| WHAT TO PRODUCE |
Here is the task for the records below: repeat exactly the lines from the one with "to R498). -/" to the one with "sel : SMap (Nat × List Nat) := []", both included, and nothing else.

| SUPPLIED RECORDS |
/-- A descriptor fetched and not yet taken, or in progress (R437): its 128 bytes, whether it was fetched poisoned, the in-band message it came in. -/
structure RingEnt where
  raw : List Byte
  poison : Bool := false
  msg : Option Nat := none
deriving DecidableEq, Repr

/-- A command ring (R437 to R443): descriptors fetched, oldest first, the one in progress, its index, whether its writes have been made, the cycle it was taken, the last value polled, whether a failure at the CXL link has stopped the ring, whether a reset waits for the one in progress. -/
structure HifRing where
  desc : List RingEnt := []
  run : Option RingEnt := none
  idx : Nat := 0
  wrote : Bool := false
  since : Nat := 0
  polled : Nat := 0
  stopped : Bool := false
  reset : Bool := false
deriving DecidableEq, Repr

/-- A MGMT_CMD whose descriptors have not all completed (R455): number, session, where its answer goes and the pipeline that received it, descriptors to come, the completed ones. -/
structure IbMsg where
  no : Nat
  sess : Nat
  dst : Nat
  slice : Nat
  pipe : Nat
  todo : Nat
  done : List Byte := []
deriving DecidableEq, Repr

/-- A DMA copy in progress (R446): host address, data-space address, bytes, direction (true: module to host). -/
structure DmaRun where
  host : Nat
  dev : Nat
  len : Nat
  toHost : Bool
deriving DecidableEq, Repr

/-- The host interface outside its registers: command rings by number (BAR2 page; 32 to 34 are IBQ0 to IBQ2), the ring last served in round robin, the core cycle in which a descriptor was last taken, in-band messages and the next one's number, DMA copies by channel. -/
structure HifSt where
  rings : SMap HifRing := []
  last : Nat := 0
  tookAt : Option Nat := none
  msgs : List IbMsg := []
  nextMsg : Nat := 0
  dma : SMap DmaRun := []
deriving DecidableEq, Repr

/-- Telemetry outside its registers: number of the next ring entry, entries dropped since the last map, the cycle of the last map, the firmware unit that takes periodic snapshots, and by page the event selects that still stand in the cycle of a write to them (R488, R496 to R498). -/
structure TelSt where
  entry : Nat := 0
  dropped : Nat := 0
  mapAt : Option Nat := none
  unit : Option Nat := none
  sel : SMap (Nat × List Nat) := []
deriving DecidableEq, Repr

/-- The whole state of the module. -/
structure State where
  pending : List Instr := []
  regs : SMap Nat := []
  stg : SMap Nat := []
  tbl : SMap Nat := []
  stgT : SMap Nat := []
  bad : List Nat := []
  fclk : Nat := 0
  cyc : Nat := 0
  free : Nat := 0
  out : List Out := []
  alive : Bool := true
  clkOn : Bool := false
  memSpace : Bool := false
  busMaster : Bool := false
  aborted : Bool := false
  noFirmware : Bool := false
  rbusDiv : Nat := 8
  tbusDiv : Nat := 4
  msix : SMap Nat := []
  pba : List Nat := []
  tim : TimSt := {}
  crn : SMap CairnU := []
  effs : List CrnEff := []
  fwq : List FwAction := []
  flights : List Flight := []
  nextId : Nat := 0
  xbr : XbrSt := {}
  qsh : QshSt := {}
  pool : PoolSt := {}
  fwd : FwdSt := {}
  link : LinkSt := {}
  dtm : DtmSt := {}
  opt : OptSt := {}
  byp : BypSt := {}
  pins : PinSt := {}
  pwr : PwrSt := {}
  mem : MemSt := {}
  tel : TelSt := {}
  ser : SerSt := {}
  secu : SecSt := {}
  hif : HifSt := {}
deriving DecidableEq, Repr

| OUTPUT FOR THIS TASK |
/-- Telemetry outside its registers: number of the next ring entry, entries dropped since the last map, the cycle of the last map, the firmware unit that takes periodic snapshots, and by page the event selects that still stand in the cycle of a write to them (R488, R496 to R498). -/
structure TelSt where
  entry : Nat := 0
  dropped : Nat := 0
  mapAt : Option Nat := none
  unit : Option Nat := none
  sel : SMap (Nat × List Nat) := []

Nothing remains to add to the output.